/-- The number of a byte string as the input of a tag of R120. -/
def handshakeInput (kind role peer : Nat) (n1 n2 sid : Nat) (serial : Bytes) : Bytes :=
  [byteOf kind, byteOf role] ++ leBytes 2 peer ++ leBytes 16 n1 ++ leBytes 16 n2 ++ leBytes 2 sid ++ serial

/-- The session key of R120, its first byte least significant. -/
def sessionKey (key nc nd sid : Nat) : Nat :=
  let m := fun (first : Nat) =>
    [byteOf first, 0x53#8, 0x45#8, 0x53#8, 0x53#8] ++ leBytes 16 nc ++ leBytes 16 nd ++ leBytes 2 sid
  (Config.cmac key (m 1)).toNat + 2 ^ 128 * (Config.cmac key (m 2)).toNat

/-- Sessions open (Session.OpenCount). -/
def State.openCount (s : State) : Nat := (s.sec.sessions.filter (fun x => x.isOpen)).length

/-- The lowest Session.OpenCount slot that no session holds. -/
def State.freeSlot (s : State) : Nat :=
  ((List.range 8).find? (fun n => !s.sec.sessions.any (fun x => x.slot == n))).getD 0

/-- A SessionId that no session holds, from 0x0001 to 0xFFFE, at or after a drawn one (log entry 4). -/
def State.freshSid (s : State) (draw : Nat) : Nat :=
  ((List.range 9).map (fun i => 1 + (draw + i) % 65534)).find?
    (fun sid => !s.sec.sessions.any (fun x => x.sid == sid)) |>.getD 1

/-- The first refusal of a SessionOpen (R95, R117, R122, R144, R225, R715, Table 4-11): what it asks for, the lifecycle and
the role, then the power state and the Cork, then the limits. A SERVICE that is being left admits no role of SERVICE. -/
def State.sessionRefusal (s : State) (src role version peer : Nat) : Option Abort :=
  let l := s.lifecycle
  if 3 < role then some (4, 1)
  else if version ≠ 1 then some (4, 2)
  else if peer ≠ src then some (s.denied 0 5)
  else if l = 4 then some (s.denied 0 2)
  else if s.bit Obj.sessionRoleLockout role then some (s.denied role 6)
  else if l = 2 ∧ 2 ≤ role ∧ (s.power.state ≠ .service ∨ s.transition.isSome) then some (s.denied role 3)
  else if !s.hasEntry role ∨ s.badEntry role then some (s.denied role 7)
  else if !s.running then s.powerCheck
  else if !s.power.corkReady || s.sec.halted.contains .cork || s.sec.entropyFailed then some (conflict 2 3)
  else if 8 ≤ s.sec.sessions.length then some (9, 0xF8)
  else if role = 3 ∧ s.sec.sessions.any (fun x => x.role == 3) then some (9, 0xF9)
  else none

/-- Service activity (R718): a request accepted at step 6 restarts ServiceTimeout. -/
def State.activity (s : State) : State :=
  if s.power.state = .service then s.arm .serviceTimeout (60000000 * s.get Obj.powerStateServiceTimeout) else s

/-- SessionOpen (Table 4-6): a half-open session and its challenge, or the refusal of R715. One that meets a Cork that is
not ready or a full table has passed step 6 (R95, R718). -/
def State.sessionOpen (s : State) (c : Caller) (req : Bytes) (role version peer nc : Nat) : State :=
  match s.sessionRefusal c.dest.peer role version peer with
  | some a => (if a = conflict 2 3 ∨ a.1 = 9 then s.activity else s).abort c req a
  | none =>
    let d := (s.activity).draw
    let sid := d.2.freshSid d.1
    let n := d.2.drawRandom 128
    let s := n.2
    let key := (s.storedKey role).getD 0
    let slot := s.freeSlot
    let x : Session := { slot := slot, sid := sid, role := role, peer := peer, via := c.dest.via, isOpen := false,
                         key := key, nc := nc, nd := n.1, ctrIn := 0, ctrOut := 0, fails := 0 }
    let tag := Config.cmac key (handshakeInput 0x44 role peer nc n.1 sid s.serial)
    let s : State := { s with sec.sessions := s.sec.sessions ++ [x] }
    (s.arm (.handshake slot) 2000000).answer c
      ([0#8, 0#8, 0x02#8, 0#8] ++ leBytes 2 sid ++ [0#8, 0#8] ++ leBytes 16 n.1 ++ leBytes 16 tag.toNat)

/-- A failed handshake (R144): the fifth for one role within 60 s locks the role out. -/
def State.handshakeFailed (s : State) (role : Nat) : State :=
  let mine := s.sec.handshakeFails.filter (fun f => f.1 == role && decide (s.now ≤ f.2 + 60000000))
  let others := s.sec.handshakeFails.filter (fun f => f.1 != role)
  if 4 ≤ mine.length ∧ !s.bit Obj.sessionRoleLockout role then
    let s : State := { s with sec.handshakeFails := others }
    let s := (s.set Obj.sessionRoleLockout (setBit (s.get Obj.sessionRoleLockout) role)).faultRow Obj.securitySticky 4 .cork
      0x0605 1 31 []
    s.arm (.roleLockout role) (1000000 * s.get Obj.sessionLockoutTime)
  else { s with sec.handshakeFails := others ++ mine ++ [(role, s.now)] }

/-- A half-open session discarded. -/
def State.dropHalf (s : State) (slot : Nat) : State :=
  ({ s with sec.sessions := s.sec.sessions.filter (fun x => !(x.slot == slot)) }).disarm (.handshake slot)

/-- A half-open session made a session, with its timers. -/
def State.acceptSession (s : State) (x : Session) : State :=
  let s : State := { s with sec := { s.sec with
    sessions := s.sec.sessions.map (fun y => if y.slot = x.slot then
      { x with isOpen := true, key := sessionKey x.key x.nc x.nd x.sid } else y)
    ended := s.sec.ended.filter (fun n => n != x.sid)
    closing := s.sec.closing.filter (fun e => e.1 != x.sid) } }
  let s := (s.disarm (.handshake x.slot)).arm (.sessionIdle x.slot) (1000000 * s.get Obj.sessionIdleTimeout)
  s.arm (.sessionLife x.slot) (60000000 * s.get Obj.sessionLifetime)

/-- SessionConfirm (R121, R144): the accept; or no reply, and a half-open session whose tag fails is discarded. While
new sessions are withheld (Table 4-14) the half-open session is discarded and no failure counted. -/
def State.sessionConfirm (s : State) (c : Caller) (sid tagC : Nat) : State :=
  match s.sec.sessions.find? (fun x => !x.isOpen && x.sid == sid && x.peer == c.dest.peer && x.via == c.dest.via) with
  | none => s
  | some x =>
    let tag := Config.cmac x.key (handshakeInput 0x43 x.role x.peer x.nd x.nc x.sid s.serial)
    if tag.toNat ≠ tagC then (s.dropHalf x.slot).handshakeFailed x.role
    else if s.sec.entropyFailed then s.dropHalf x.slot
    else ((s.activity).acceptSession x).answer c
      ([0#8, 0#8, 0x04#8, 0#8] ++ leBytes 2 x.sid ++ leBytes 2 (s.get Obj.sessionIdleTimeout))

/-- HANDSHAKE_TIMEOUT (R121, R144): no valid SessionConfirm within 2 s. -/
def execHandshakeTimeout (slot : Fin 8) (s : State) : Out :=
  .next (s.onTimer (.handshake slot.val) (fun s =>
    match s.sec.sessions.find? (fun x => x.slot == slot.val && !x.isOpen) with
    | some x => (s.dropHalf slot.val).handshakeFailed x.role
    | none => s))

/-- ROLE_LOCKOUT_EXPIRY (R144): Session.LockoutTime is over. -/
def execRoleLockoutExpiry (role : Fin 4) (s : State) : Out :=
  .next (s.onTimer (.roleLockout role.val) (fun s =>
    s.set Obj.sessionRoleLockout (clearBit (s.get Obj.sessionRoleLockout) role.val)))

/-- SESSION_IDLE_TIMEOUT (R134, R140, R167, R305). -/
def execSessionIdleTimeout (slot : Fin 8) (s : State) : Out :=
  .next (s.onTimer (.sessionIdle slot.val) (fun s => s.endSession slot.val))

/-- SESSION_LIFETIME_EXPIRY (R134, R139, R140, R167, R305). -/
def execSessionLifetimeExpiry (slot : Fin 8) (s : State) : Out :=
  .next (s.onTimer (.sessionLife slot.val) (fun s => s.endSession slot.val))

/-! ## Debug levels (R127 to R137) -/

/-- A debug level opened, changed or closed (R132, R134): cores that FULL had halted resume below FULL. -/
def State.setDebug (s : State) (level : Nat) (owner : Option Nat) : State :=
  let s := if level = 2 then s else s.endDebug false
  if level = 0 then s
  else
    ({ (s.set Obj.debugLevel level) with sec.debugOwner := owner }).arm .debugEnd (1000000 * s.get Obj.debugTimeout)

/-- A write of Debug.Request past step 12 (R132, R134, R136). -/
def State.debugWrite (s : State) (c : Caller) (level : Nat) : State :=
  (s.done c 0x1A30 2).setDebug level (c.slot.map (fun n => n.val))

/-- Whether a Strelbor token (Table 4-9) names this unit and a challenge issued within the last 60 s, and its signature
verifies under an unrevoked image key slot (R132). -/
def State.tokenGood (s : State) (t : Bytes) : Bool :=
  let slots := if s.sec.slot0Revoked then [1] else [0, 1]
  let fresh := match s.sec.challenge with
    | some (v, at_) => fieldAt t 8 16 == v && decide (s.now ≤ at_ + 60000000)
    | none => false
  sliceBytes t 0 8 == s.serial && fresh
    && slots.any (fun k => Config.imageKeyVerify k (t.take 32) (sliceBytes t 32 32) (sliceBytes t 64 32))

/-- A write of Debug.Token past step 12 (Table 4-3, R111, R132, R136, R714): a debug level in BLANK and RETURNED, or the
transition to RETURNED. The aborts of a token that does not serve are log entry 37. -/
def State.tokenWrite (s : State) (c : Caller) (req : Bytes) (t : Bytes) : State :=
  let kind := fieldAt t 24 1
  if kind ≠ 1 ∧ kind ≠ 2 ∧ kind ≠ 0x80 then s.abort c req (4, 2)
  else if !s.tokenGood t then s.abort c req (0x0B, 0)
  else if kind ≠ 0x80 then (s.done c 0x1A30 5).setDebug kind none
  else if s.erases then ((s.done c 0x1A30 5).eraseKeys true).beginLifecycle 3 1
  else (s.abort c req (0x0C, 4)).eraseKeys false

/-- A read of Debug.Challenge (R99, R133): a fresh value that invalidates every earlier one. -/
def State.newChallenge (s : State) : Nat × State :=
  let d := s.drawRandom 128
  (d.1, { d.2 with sec.challenge := some (d.1, d.2.now) })

/-- DEBUG_TIMEOUT (R134). -/
def execDebugTimeout (s : State) : Out := .next (s.onTimer .debugEnd (fun s => s.endDebug false))

/-- What the debug levels reach (Table 4-8): instructions of the test access port, a core's memory and registers to read
or to write, the key store and the Cork's key registers among them apart, instruction trace, and halts; the Cellarmaster
as a whole. -/
inductive DebugResource where
  | bypass | idcode | samplePreload | extest | memory (c : CoreId) (write : Bool) | keyStore (write : Bool) | trace
  | halt (c : CoreId) | cellarmaster
deriving DecidableEq, Repr

/-- Whether a debug level reaches a resource in a lifecycle state (Table 4-8, R127 to R130). -/
def debugReaches (level lifecycle : Nat) : DebugResource → Bool
  | .bypass | .idcode => true
  | .samplePreload | .trace => decide (1 ≤ level)
  | .memory _ write => decide (if write then 2 ≤ level else 1 ≤ level)
  | .halt .cork | .extest => decide (2 ≤ level) && (lifecycle == 0 || lifecycle == 3)
  | .halt _ => decide (2 ≤ level)
  | .keyStore _ | .cellarmaster => false

/-- Whether the debug level now open reaches a resource. -/
def State.debugReach (s : State) (r : DebugResource) : Bool := debugReaches (s.get Obj.debugLevel) s.lifecycle r

/-- Whether FULL may halt a core now (Table 4-8, R630). -/
def State.mayHalt (s : State) (c : CoreId) : Bool :=
  s.debugReach (.halt c) && !s.sec.halted.contains c &&
  (match c with
    | .press => s.power.pressReady
    | .vintner => s.power.vintReady && !s.twin.enabled
    | .cork => s.power.corkReady)

/-- DEBUG_HALT (R127, R135, R630): the core's watchdog is suspended; before a halt of the Press takes effect, hardware
mutes and drives every PA_EN low. -/
def execDebugHalt (c : CoreId) (s : State) : Out :=
  .next (s.when (s.mayHalt c) (fun s =>
    let s := match c with
      | .press => (s.hardMute).paOff
      | _ => s
    ({ s with sec.halted := s.sec.halted ++ [c] }).disarm (.watchdog c)))

/-- DEBUG_RESUME (R135): the core runs again under its watchdog; its paths return by a fresh probe. -/
def execDebugResume (c : CoreId) (s : State) : Out :=
  .next (s.when (s.sec.halted.contains c && s.get Obj.debugLevel == 2) (fun s =>
    ({ s with sec.halted := s.sec.halted.filter (fun x => x != c) }).arm (.watchdog c) (s.watchdogTime c)))

/-! ## The test access port (R127 to R131): instruction 0 BYPASS, 1 IDCODE, 2 SAMPLE/PRELOAD, 3 EXTEST -/

/-- Whether the test access port works: the core domain is released, and bank A's cells are in operation (R35). -/
def State.tapUp (s : State) : Bool := s.power.coreReleased && s.bankA

/-- IDCODE (R131): the 32-bit register captured. -/
def execIdcode (s : State) : Out :=
  .next (s.when s.tapUp (fun s =>
    let id := s.get Obj.identityDieRevision % 16 * 2 ^ 28 + 0x4216 * 2 ^ 12 + 0x3A7 * 2 + 1
    { s with sec := { s.sec with jtagInstr := 1, captured := BitVec.ofNat 64 id } }))

/-- BYPASS (R127): one bit of delay between TDI and TDO. -/
def execBypass (tdi : Bool) (s : State) : Out :=
  .next (s.when s.tapUp (fun s =>
    { s with sec := { s.sec with jtagInstr := 0, captured := if s.sec.bypassBit then 1 else 0, bypassBit := tdi },
             pins.tdi := tdi }))

/-- The digital balls as the boundary cells see them, in the model's order (log entry 38): RAIL_EN, PA_EN, RF_MUTE_N and
PFW_N in bits 0 to 21, which only observe (R129), TWIN_ACT 22, CAN_A_STB 23, CAN_B_STB 24, FE_GPIO from bit 32. -/
def State.ballCells (s : State) : BitVec 64 :=
  let b := fun (x : Bool) (i : Nat) => if x then 2 ^ i else 0
  BitVec.ofNat 64 (s.pins.railEn.toNat + s.pins.paEn.toNat * 2 ^ 16 + b s.pins.rfMuteN 20 + b s.pins.pfwN 21
    + b s.pins.twinAct 22 + b s.pins.canStbA 23 + b s.pins.canStbB 24 + s.pins.feGpio.toNat * 2 ^ 32)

=== YOUR ASSIGNMENT ===
Reproduce precisely, and with no line left out, each line from the top of the entries through the line that carries "[byteOf kind, byteOf".

=== REPLY ===
/-- The number of a byte string as the input of a tag of R120. -/
def handshakeInput (kind role peer : Nat) (n1 n2 sid : Nat) (serial : Bytes) : Bytes :=
  [byteOf kind, byteOf role] ++ leBytes 2 peer ++ leBytes 16 n1 ++ leBytes 16 n2 ++ leBytes 2 sid ++ serial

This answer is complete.